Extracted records
**********

-- ==== Sys2Proof/Machine/Ops.lean ====
section
/-! DEFINITION. The named operations the meanings are made of: storing a word, emitting an event,
reporting a fault (the unit's only trap entry, spec/60_exceptions.md R260) and Reset (the only way
back from the fatal one, R261), the accesses of the memory and syncpoint ports, the steps of a
pending wait, and the steps of the owner. -/

namespace Sys2Proof.Machine

/-! ## Registers, control state, events -/

/-- `raw[i] <- v` (spec/40_dispatch.md R122): exactly one word changes. -/
def ChannelUnit.store (u : ChannelUnit) (i : SlotIndex) (v : Word) : ChannelUnit :=
  { u with raw := u.raw.set i.toNat v i.isLt }

/-- The unit in control state `f`. -/
def ChannelUnit.withFsm (u : ChannelUnit) (f : Fsm) : ChannelUnit := { u with fsm := f }

/-- The unit with these methods presented. -/
def ChannelUnit.withPort (u : ChannelUnit) (p : List Method) : ChannelUnit := { u with port := p }

/-- Effect 1 of a method of the unit whose turn it is (R122). -/
def State.store (s : State) (i : SlotIndex) (v : Word) : State :=
  { s with active := s.active.store i v }

/-- `fsm <- f`. -/
def State.setFsm (s : State) (f : Fsm) : State :=
  { s with active := s.active.withFsm f }

/-- An event of channel `chan` is appended to the history (spec/10_state.md R47). -/
def State.record (s : State) (chan : Nat) (k : EventKind) : State :=
  { s with events := s.events ++ [{ chan := chan, kind := k }] }

/-- `emit E(args)` by the unit whose turn it is (spec/00_scope.md R7). -/
def State.emit (s : State) (k : EventKind) : State := s.record s.active.chan k

/-! ## Faults (spec/60_exceptions.md R250 to R253, R255, R260) -/

/-- `raise Fault(kind, index, argument)`: report and continue (R252). -/
def State.raiseFault (s : State) (kind : FaultKind) (index : MethodIndex) (arg : Word) : State :=
  s.emit (.fault kind index arg)

/-- `fatal(index, argument)`: report and stop the unit (R251). -/
def State.fatalFault (s : State) (index : MethodIndex) (arg : Word) : State :=
  (s.raiseFault .outOfRangeMethod index arg).setFsm .fatal

/-! ## The memory port (spec/10_state.md R53, spec/20_memory.md R64 to R68) -/

/-- `MemRead(addr, 4)`: the value is recorded; nothing else changes (R69). -/
def State.memRead (s : State) (addr : Address) : State :=
  s.emit (.memRead addr (s.mem.readWord addr))

/-- `MemWrite(addr, 4, value, wfi)`: one word, written in the step that issues it (R68(a)). -/
def State.memWrite (s : State) (addr : Address) (value : Word) (wfi : Bool) : State :=
  { s.emit (.memWrite addr [value] wfi) with mem := s.mem.writeWord addr value }

/-- `MemWrite(addr, n, data, wfi)` of several words: one request, whose words are in flight until each
is written by itself (R68(c), R68(d)). -/
def State.issueWrite (s : State) (addr : Address) (data : List Word) (wfi : Bool) : State :=
  { s.emit (.memWrite addr data wfi) with
    inFlight := s.inFlight ++ wordWrites s.active.chan addr data }

/-- The word at place `k` of those in flight is written (R68(c)). -/
def State.land (s : State) (k : Nat) : State :=
  match s.inFlight[k]? with
  | none => s
  | some w => { s with mem := s.mem.writeWord w.addr w.value, inFlight := s.inFlight.eraseIdx k }

/-- `MemReduce(addr, op, fmt, p, wfi)`: one indivisible read-modify-write (R68(b)). -/
def State.memReduce (s : State) (addr : Address) (op : ReductionOp) (fmt : Format) (p : Word)
    (wfi : Bool) : State :=
  { s.emit (.memReduce addr op fmt p wfi) with
    mem := s.mem.writeWord addr (reduce op fmt (s.mem.readWord addr) p) }

/-- The value of the next `draw_64()` (spec/00_scope.md R7, log 3). -/
def State.nextTimestamp (s : State) : BitVec 64 := Config.timestamp s.draws

/-- One more timestamp has been drawn. -/
def State.drawn (s : State) : State := { s with draws := s.draws + 1 }

/-! ## The semaphore actions, after Effect 1 -/

/-- An acquire begins: the channel is suspended (spec/42_semaphore.md R160). -/
def State.beginAcquire (s : State) : State := s.setFsm .semWait

/-- Release (R165, R166); `arg` is the control word, for the fault record. -/
def State.release (s : State) (arg : Word) (c : SemControl) : State :=
  if misaligned c s.semAddress then
    s.raiseFault .unsupportedOperation (slotMethodIndex Slot.semaphoreD) arg
  else match c.releaseSize with
    | .fourBytes => s.memWrite s.semAddress s.semPayload (wfiFlag c)
    | .sixteenBytes =>
      (s.issueWrite s.semAddress (releaseWords s.semPayload s.nextTimestamp) (wfiFlag c)).drawn

/-- The trailer of a 16-byte reduction, issued after the reduction of its first word (R168, R68(d)). -/
def State.trailer (s : State) (addr : Address) (wfi : Bool) : State :=
  (s.issueWrite (addr + 4) (trailerWords s.nextTimestamp) wfi).drawn

/-- Reduction (R167, R168); `arg` is the control word, for the fault record. -/
def State.reduction (s : State) (op : ReductionOp) (arg : Word) (c : SemControl) : State :=
  if misaligned c s.semAddress then
    s.raiseFault .unsupportedOperation (slotMethodIndex Slot.semaphoreD) arg
  else
    let s' := s.memReduce s.semAddress op c.format s.semPayload (wfiFlag c)
    match c.releaseSize with
    | .fourBytes => s'
    | .sixteenBytes => s'.trailer s.semAddress (wfiFlag c)

/-! ## The syncpoint actions, after Effect 1 -/

/-- `SyncptIncr(i)` (spec/10_state.md R45, R54). -/
def State.syncptIncr (s : State) (i : SyncptIndex) : State :=
  { s.emit (.syncptIncr i) with syncpts := s.syncpts.incr i }

/-- `SyncptRead(i)`: the value is recorded; nothing else changes (R45, R54). -/
def State.syncptRead (s : State) (i : SyncptIndex) : State :=
  s.emit (.syncptRead i (s.syncpts.read i))

/-- The index check of SYNCPOINT_B before its action (spec/44_syncpoint.md R211, R212); `arg` is
the control word, for the fault record. -/
def State.checkSyncpt (s : State) (i : SyncptIndex) (arg : Word) (action : State) : State :=
  if s.syncptExists i then action
  else s.raiseFault .unsupportedOperation (slotMethodIndex Slot.syncpointB) arg

/-- A syncpoint wait begins: the channel is suspended (R214). -/
def State.beginSyncptWait (s : State) : State := s.setFsm .syncptWait

/-! ## The steps of a pending wait -/

/-- One poll of the pending acquire (spec/42_semaphore.md R163). -/
def State.poll (s : State) : State :=
  let v := s.mem.readWord s.semAddress
  let s' := s.memRead s.semAddress
  if acquireSatisfied s.params.acqGeqOrder s.active.semOperation v s.semPayload then
    s'.setFsm .idle
  else s'

/-- One test of the pending syncpoint wait (spec/44_syncpoint.md R216). -/
def State.test (s : State) : State :=
  let c := s.syncpts.read s.active.waitIndex
  let s' := s.syncptRead s.active.waitIndex
  if thresholdReached c s.active.waitThreshold then s'.setFsm .idle else s'

/-! ## The owner's steps -/

/-- Cancel (spec/60_exceptions.md R262): a pending wait ends, nothing else. -/
def ChannelUnit.cancel (u : ChannelUnit) : ChannelUnit :=
  match u.fsm with
  | .semWait | .syncptWait => u.withFsm .idle
  | .idle | .fatal => u

/-- Reset (spec/70_reset_and_hazards.md R290): every word 0, IDLE. What is presented on the port
stays presented (log 8). -/
def ChannelUnit.resetUnit (u : ChannelUnit) : ChannelUnit :=
  { u with raw := Vector.replicate 64 0, fsm := .idle }

/-- The owner presents a method after those already presented (spec/10_state.md R51). -/
def ChannelUnit.offer (u : ChannelUnit) (m : Method) : ChannelUnit :=
  u.withPort (u.port ++ [m])

/-- The owner withdraws the method on the port (R51). -/
def ChannelUnit.withdraw (u : ChannelUnit) : ChannelUnit := u.withPort (u.port.drop 1)

/-! ## Channels (spec/10_state.md R48, spec/60_exceptions.md R269) -/

/-- Some unit has this channel number. -/
def State.hasChannel (s : State) (c : Nat) : Bool :=
  s.active.chan == c || s.parked.any (fun u => u.chan == c)

/-- The unit changed by `f` if it is the one of channel `c`. -/
def ChannelUnit.changedIf (u : ChannelUnit) (c : Nat) (f : ChannelUnit → ChannelUnit) :
    ChannelUnit :=
  if u.chan = c then f u else u

/-- The unit of channel `c` changed by `f`, every other unit left alone. -/
def State.onChannel (s : State) (c : Nat) (f : ChannelUnit → ChannelUnit) : State :=
  { s with
    active := s.active.changedIf c f
    parked := s.parked.map (fun u => u.changedIf c f) }

/-- The unit `u` has the turn and the units `others` wait for it, in this order. -/
def State.withTurn (s : State) (u : ChannelUnit) (others : List ChannelUnit) : State :=
  { s with active := u, parked := others }

/-- The turn passes to the unit that has waited longest, and the one that had it waits behind all
others: so every unit moves again and again (spec/70_reset_and_hazards.md R304, log 7). -/
def State.nextTurn (s : State) : State :=
  match s.parked with
  | [] => s
  | u :: us => s.withTurn u (us ++ [s.active])

/-- The unit of channel `c` becomes the one whose turn it is, and the one that had it waits behind
all others; the units themselves do not change. `none` where no unit has that number. -/
def State.giveTurn (s : State) (c : Nat) : Option State :=
  if s.active.chan = c then some s
  else match s.parked.find? (fun u => u.chan == c) with
    | none => none
    | some u => some (s.withTurn u (s.parked.eraseP (fun u => u.chan == c) ++ [s.active]))

/-- The unit whose turn it is accepts the method `m` (spec/40_dispatch.md R120): it leaves the port,
where `rest` stays presented, and the Write is recorded (spec/10_state.md R47). -/
def State.accept (s : State) (m : Method) (rest : List Method) : State :=
  ({ s with active := s.active.withPort rest }).emit
    (.write (Method.index m) (Method.argument m))

end Sys2Proof.Machine
end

**********

Exercise details -
In the answer, please give only the lines from the line containing "this order. -/" through the final line of the data, copied exactly.

Response to the task -
/-- The unit `u` has the turn and the units `others` wait for it, in this order. -/
def State.withTurn (s : State) (u : ChannelUnit) (others : List ChannelUnit) : State :=
  { s with active := u, parked := others }

/-- The turn passes to the unit that has waited longest, and the one that had it waits behind all
others: so every unit moves again and again (spec/70_reset_and_hazards.md R304, log 7). -/
def State.nextTurn (s : State) : State :=
  match s.parked with
  | [] => s
  | u :: us => s.withTurn u (us ++ [s.active])

/-- The unit of channel `c` becomes the one whose turn it is, and the one that had it waits behind
all others; the units themselves do not change. `none` where no unit has that number. -/
def State.giveTurn (s : State) (c : Nat) : Option State :=
  if s.active.chan = c then some s
  else match s.parked.find? (fun u => u.chan == c) with
    | none => none
    | some u => some (s.withTurn u (s.parked.eraseP (fun u => u.chan == c) ++ [s.active]))

/-- The unit whose turn it is accepts the method `m` (spec/40_dispatch.md R120): it leaves the port,
where `rest` stays presented, and the Write is recorded (spec/10_state.md R47). -/
def State.accept (s : State) (m : Method) (rest : List Method) : State :=
  ({ s with active := s.active.withPort rest }).emit
    (.write (Method.index m) (Method.argument m))

end Sys2Proof.Machine
end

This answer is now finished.